Decreased levels of polyunsaturated fatty acids in preeclampsia.

Wang YP, Kay HH, Killam AP. Am J Obstet Gynecol. 1991 Mar;164(3):812-8.

Plasma levels of polyunsaturated fatty acids in the n-3 and n-6 classes, which include linoleic, linolenic, arachidonic, eicosapentaenoic, and docosahexaenoic acids, were quantified with high-performance liquid chromatography in nonpregnant volunteers and in patients with normal pregnancies or preeclampsia at term. The total polyunsaturated fatty acid levels were not significantly different between nonpregnant and normal pregnant patients but was significantly lower in the preeclamptic patients compared with normal pregnant patients.

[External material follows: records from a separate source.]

-- ==== Sys2Proof/Machine/LineUnit.lean ====
section
/-! DEFINITION. The line controller: line states, attempts and their outcomes, reception, breaks, periodic frames,
notes, and the timers of calls (R90 to R108, R133, R135, R136, R141). -/

namespace Sys2Proof.Machine

open Sys2Proof

/-! ## Line states (R90, R91) -/

/-- The line controller enters GAP, IDLE or BREAK, where a new bit rate takes effect (R90, R91). -/
def State.enterLine (s : State) (state : LineState) (recessive dominant : Nat) : State :=
  s.updLnc fun l =>
    { l with state := state, bitRate := s.sst.active.line.bitRate
             recessive := if l.bitRate = s.sst.active.line.bitRate then recessive else 0
             dominantRun := if l.bitRate = s.sst.active.line.bitRate then dominant else 0 }

/-- Reception ends, with its end field or by being given up (R91; log 12). -/
def State.endReception (s : State) : State :=
  if s.lnc.state = .receiving then s.enterLine .gap 0 0 else s

/-! ## Outcomes (R96, R99, R102, R103) -/

/-- The queued frame of a name. -/
def State.queued (s : State) (fid : Nat) : Option TxFrame := s.lnc.queue.find? (·.fid = fid)

/-- A periodic frame at the end of an attempt: renewed, it stays with its mark cleared; otherwise it is removed
(R103). That of a cut attempt is looked at when the attempt is counted, so a renewal up to then keeps it (log 13). -/
def State.periodicEnd (s : State) (f : TxFrame) : State :=
  if f.renewed then
    s.updLnc fun l =>
      { l with queue := l.queue.map fun g => if g.fid = f.fid then { g with renewed := false } else g }
  else s.unqueue f.fid

/-- A frame is dropped as undelivered after its retries (R102, R105, R119, R136). -/
def State.dropUndelivered (s : State) (f : TxFrame) : State :=
  let s1 := (s.unqueue f.fid).when (addressOk f.dest) (·.updStation f.dest fun r =>
    { r with undelivered := r.undelivered + 1 })
  let s2 := s1.journal .lineUndelivered .lnc 0 [byteOf f.kind.code, byteOf f.dest, byteOf (f.retry + 1), 1]
  let s3 := s2.pairUndelivered f.kind
  match f.context with
  | none => s3
  | some k => s3.completeOrder k (refusal .undelivered)

/-- A counted attempt has failed, with the retry limit at its end (R102; log 13). -/
def State.attemptFailed (s : State) (f : TxFrame) (limit : Nat) : State :=
  if f.kind.periodic then s.periodicEnd f
  else if f.retry < limit then
    s.updLnc fun l =>
      { l with queue := l.queue.map fun g => if g.fid = f.fid then { g with retry := g.retry + 1 } else g }
  else s.dropUndelivered f

/-- An attempt is delivered (R96, R103, R105). -/
def State.attemptDelivered (s : State) (f : TxFrame) : State :=
  let s1 := s.updLnc fun l => { l with sent := l.sent + 1 }
  let s2 := if f.kind.periodic then s1.periodicEnd f else s1.unqueue f.fid
  match f.context with
  | none => s2
  | some k => s2.completeOrder k resultOk

/-- The recessive count reaches 11 in GAP: the line is IDLE, and a cut attempt is counted (R91, R99). -/
def State.idleGap (s : State) : State :=
  if s.lnc.state = .gap then
    let s1 := (s.enterLine .idle 11 0).updLnc fun l => { l with cut := none }
    match s.lnc.cut.bind s.queued with
    | none => s1
    | some f => s1.attemptFailed f s.lnc.cutLimit
  else s

/-- A dominant edge on the line that the part does not drive (R91). Restarting the count of GAP is no entry into GAP, at
which a new bit rate would take effect (R90; log 12). -/
def State.startBit (s : State) (recessive : Nat) : State :=
  match s.lnc.state with
  | .idle => s.updLnc fun l => { l with state := .receiving }
  | .gap =>
    if 10 ≤ recessive then s.updLnc fun l => { l with state := .receiving }
    else s.updLnc fun l => { l with recessive := 0 }
  | _ => s

/-- The payload of a frame in an attempt; that of a periodic kind is formed from the values of the moment (R103,
R193). -/
def State.payloadOf (s : State) (f : TxFrame) : List Byte :=
  match f.kind with
  | .status =>
    byteOf s.msv.state.code :: (be16 s.msv.ceiling ++ be16 s.rpm.v ++ [byteOf (flagNat s.msv.chainOut)])
  | .time => be32 s.sst.clock.seconds.toNat ++ [byteOf (flagNat s.sst.clock.valid)]
  | _ => f.payload

/-- The part starts an attempt of the front frame (R95, R103). -/
def State.transmit (s : State) : State :=
  if s.lnc.state = .idle then
    match s.lnc.queue with
    | [] => s
    | f :: rest =>
      s.updLnc fun l =>
        { l with state := .transmitting, attempts := l.attempts + 1
                 attempt := some ⟨f.fid, f.kind, f.dest, s.payloadOf f⟩
                 queue := { f with renewed := false } :: rest }
  else s

/-- The arbitration is lost (R95). -/
def State.loseArbitration (s : State) : State :=
  if s.lnc.state = .transmitting then
    s.updLnc fun l => { l with state := .receiving, attempt := none, arbLoss := l.arbLoss + 1 }
  else s

/-- A bit error cuts the attempt, which ends there with the retry limit of the moment (R95, R99, R102). -/
def State.bitErrorCut (s : State) : State :=
  if s.lnc.state = .transmitting then
    (s.updLnc fun l =>
      { l with bitErrors := l.bitErrors + 1, cut := l.attempt.map (·.fid), attempt := none
               cutLimit := s.sst.active.line.retryLimit }).enterLine .gap 0 0
  else s

/-- The ACK slot decides the attempt, and after its end field the line is in GAP (R91, R96; log 12). -/
def State.ackOutcome (s : State) (acknowledged : Bool) : State :=
  if s.lnc.state = .transmitting then
    let s1 := (s.updLnc fun l => { l with attempt := none }).enterLine .gap 0 0
    match (s.lnc.attempt.map (·.fid)).bind s.queued with
    | none => s1
    | some f => if acknowledged then s1.attemptDelivered f else s1.attemptFailed f s.sst.active.line.retryLimit
  else s

/-! ## Reception (R97, R98, R106) -/

/-- A receive error is counted for its sender, if it is a station, and otherwise unattributed (R97, R119). -/
def State.countReceiveError (s : State) (sender : Option Nat) : State :=
  match sender with
  | some a =>
    if addressOk a then s.updStation a fun r => { r with crcErrors := r.crcErrors + 1 }
    else s.updLnc fun l => { l with unattributed := l.unattributed + 1 }
  | none => s.updLnc fun l => { l with unattributed := l.unattributed + 1 }

/-- A receive error ends the reception (R97). -/
def State.receiveError (s : State) (sender : Option Nat) : State := (s.countReceiveError sender).endReception

/-- A frame is addressed to the part or to all (R97). -/
def frameForUs (f : RxFrame) : Bool := decide (f.dest = 0) || decide (f.dest = 15)

/-- Reception of a frame as the bits gave it: checked for length and sender, ignored when addressed to 14, counted,
and handed to the station table (R97, R98). `report` tells that its kind and length make it a STATUS. -/
def State.receive (s : State) (f : RxFrame) (report : Bool) (contents : State → State) : State :=
  if 16 < f.payload.length ∨ ¬ addressOk f.sender then s.receiveError (some f.sender)
  else if f.dest = 14 then s.endReception
  else
    (((s.updLnc fun l => { l with received := l.received + 1 }).stationFrame f.sender
      (report && frameForUs f)).when (frameForUs f) contents).endReception

/-- A STATUS is received (R114). -/
def State.receiveStatus (s : State) (f : RxFrame) : State :=
  match f.payload with
  | b0 :: b1 :: _ :: _ => s.receive f true (·.takeStatus f.sender b0 b1)
  | _ => s.receive f false id

/-- A TRIP is received (R116). -/
def State.receiveTrip (s : State) (f : RxFrame) : State :=
  match f.payload with
  | b0 :: b1 :: _ => s.receive f false (·.takeTrip f.sender b0 b1)
  | _ => s.receive f false id

/-- A NOTE is received (R106). -/
def State.receiveNote (s : State) (f : RxFrame) : State :=
  match f.payload with
  | b0 :: b1 :: text =>
    s.receive f false fun t =>
      if text.length ≤ 12 then
        t.journal .noteReceived .lnc 0 ([byteOf f.sender, b1, b0, byteOf text.length] ++ text)
      else t
  | _ => s.receive f false id

/-- A PAIR_REQ is received (R127). -/
def State.receivePairReq (s : State) (f : RxFrame) : State :=
  match f.payload with
  | b0 :: b1 :: _ => s.receive f false (·.pairRequest f.sender b0.toNat (decide (b1 = 1)))
  | _ => s.receive f false id

/-- A HOOK is received (R131; log 27). -/
def State.receiveHook (s : State) (f : RxFrame) : State :=
  match f.payload with
  | b0 :: b1 :: _ => s.receive f false (·.hookFrame f.sender b0.toNat (decide (b1 = 1)))
  | _ => s.receive f false id

/-! ## Breaks (R99, R113, R135) -/

/-- The call unit is told that a break has begun (R135). -/
def State.callsBreakBegin (s : State) : State := s.updCal fun c => { c with breakMark := true }

/-- The call unit is told that the break has ended: one frame states the pair state (R135). The re-announce mark is
cleared before that frame is asked for, so a frame that finds no place sets the mark again (R136; log 30). -/
def State.callsBreakEnd (s : State) : State :=
  (s.updCal fun c => { c with breakMark := false, reannounce := none }).announcePair

/-- The dominant run reaches 32 bit times (R99). While the line is in BREAK already, a further run is no event: no raise and
no count (log 12). -/
def State.beginBreak (s : State) (sender : Option Nat) : State :=
  if s.lnc.state = .inBreak then s
  else
    let s1 := (s.updLnc fun l =>
      { l with attempt := none, cut := none, breaks := l.breaks + 1 }).enterLine .inBreak 0 32
    let s2 := s1.raiseCause .lineBreak .fast 0
    ((s2.when (decide (s.lnc.state = .receiving)) (·.countReceiveError sender)).stationsBreakBegin).callsBreakBegin

/-- The line has been recessive for 11 bit times in BREAK (R99). -/
def State.endBreak (s : State) : State :=
  if s.lnc.state = .inBreak then
    (((s.enterLine .idle 11 0).endCause .lineBreak 0).stationsBreakEnd).callsBreakEnd
  else s

/-! ## Periodic frames (R103) and notes (R105) -/

/-- A status period begins (R103). -/
def State.statusPeriod (s : State) : State :=
  (s.updLnc fun l => { l with statusTimer := s.now + s.sst.active.line.statusPeriod }).askPeriodic .status

/-- A time period of 60 s begins (R103). -/
def State.timePeriod (s : State) : State :=
  (s.updLnc fun l => { l with timeTimer := s.now + 60000 }).askPeriodic .time

/-- Why a SEND_NOTE is refused, if it is (R105). -/
def State.noteRefusal (s : State) (dest : Nat) (text : List Byte) : Option ResultCode :=
  if dest = 0 ∨ dest = 14 ∨ 15 < dest ∨ 12 < text.length then some .badArg
  else if dest ≠ 15 ∧ ¬ s.present dest then some .badArg
  else if ¬ ordinaryPlace s.lnc.queue then some .lineBusy
  else none

/-- An accepted SEND_NOTE (R105). -/
def State.startNote (s : State) (context dest : Nat) (code : Word) (text : List Byte) : State :=
  s.enqueue .note dest (be16 code.toNat ++ text) .obc (some context)

/-! ## Timers of calls (R133, R136, R141) -/

/-- A waiting call's wait timer expires (R133). -/
def State.waitExpires (s : State) (id : Nat) : State :=
  match s.cal.find id with
  | none => s
  | some r => if r.state = .waiting ∧ r.waitTimer.isSome then s.endCall id .notConnected false else s

/-- A ringing call's ring timer expires (R133). -/
def State.ringExpires (s : State) (id : Nat) : State :=
  match s.cal.find id with
  | none => s
  | some r => if r.state = .ringing ∧ r.ringTimer.isSome then s.endCall id .noAnswer false else s

/-- The re-announce timer expires (R136). -/
def State.reannounceExpires (s : State) : State :=
  if s.cal.reannounce.isSome then (s.updCal fun c => { c with reannounce := none }).announcePair else s

/-- The remaining times of the call view are brought up to date (R141; log 22). -/
def State.callSeconds (s : State) : State :=
  s.updCal fun c =>
    { c with table := c.table.map fun r =>
        { r with shownWait := s.remaining r.waitTimer / 1000, shownRing := s.remaining r.ringTimer / 1000 } }

end Sys2Proof.Machine
end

This decreased level could represent altered fatty acid metabolism or altered storage and mobilization from lipid pools. Compared with nonpregnant patients, normal pregnant patients had significantly higher levels of eicosapentaenoic and docosahexaenoic acid. This may reflect normal physiologic changes in pregnancy, and the decreased level of eicosapentaenoic acid seen in preeclamptic patients may play a significant role in the pathophysiology of preeclampsia.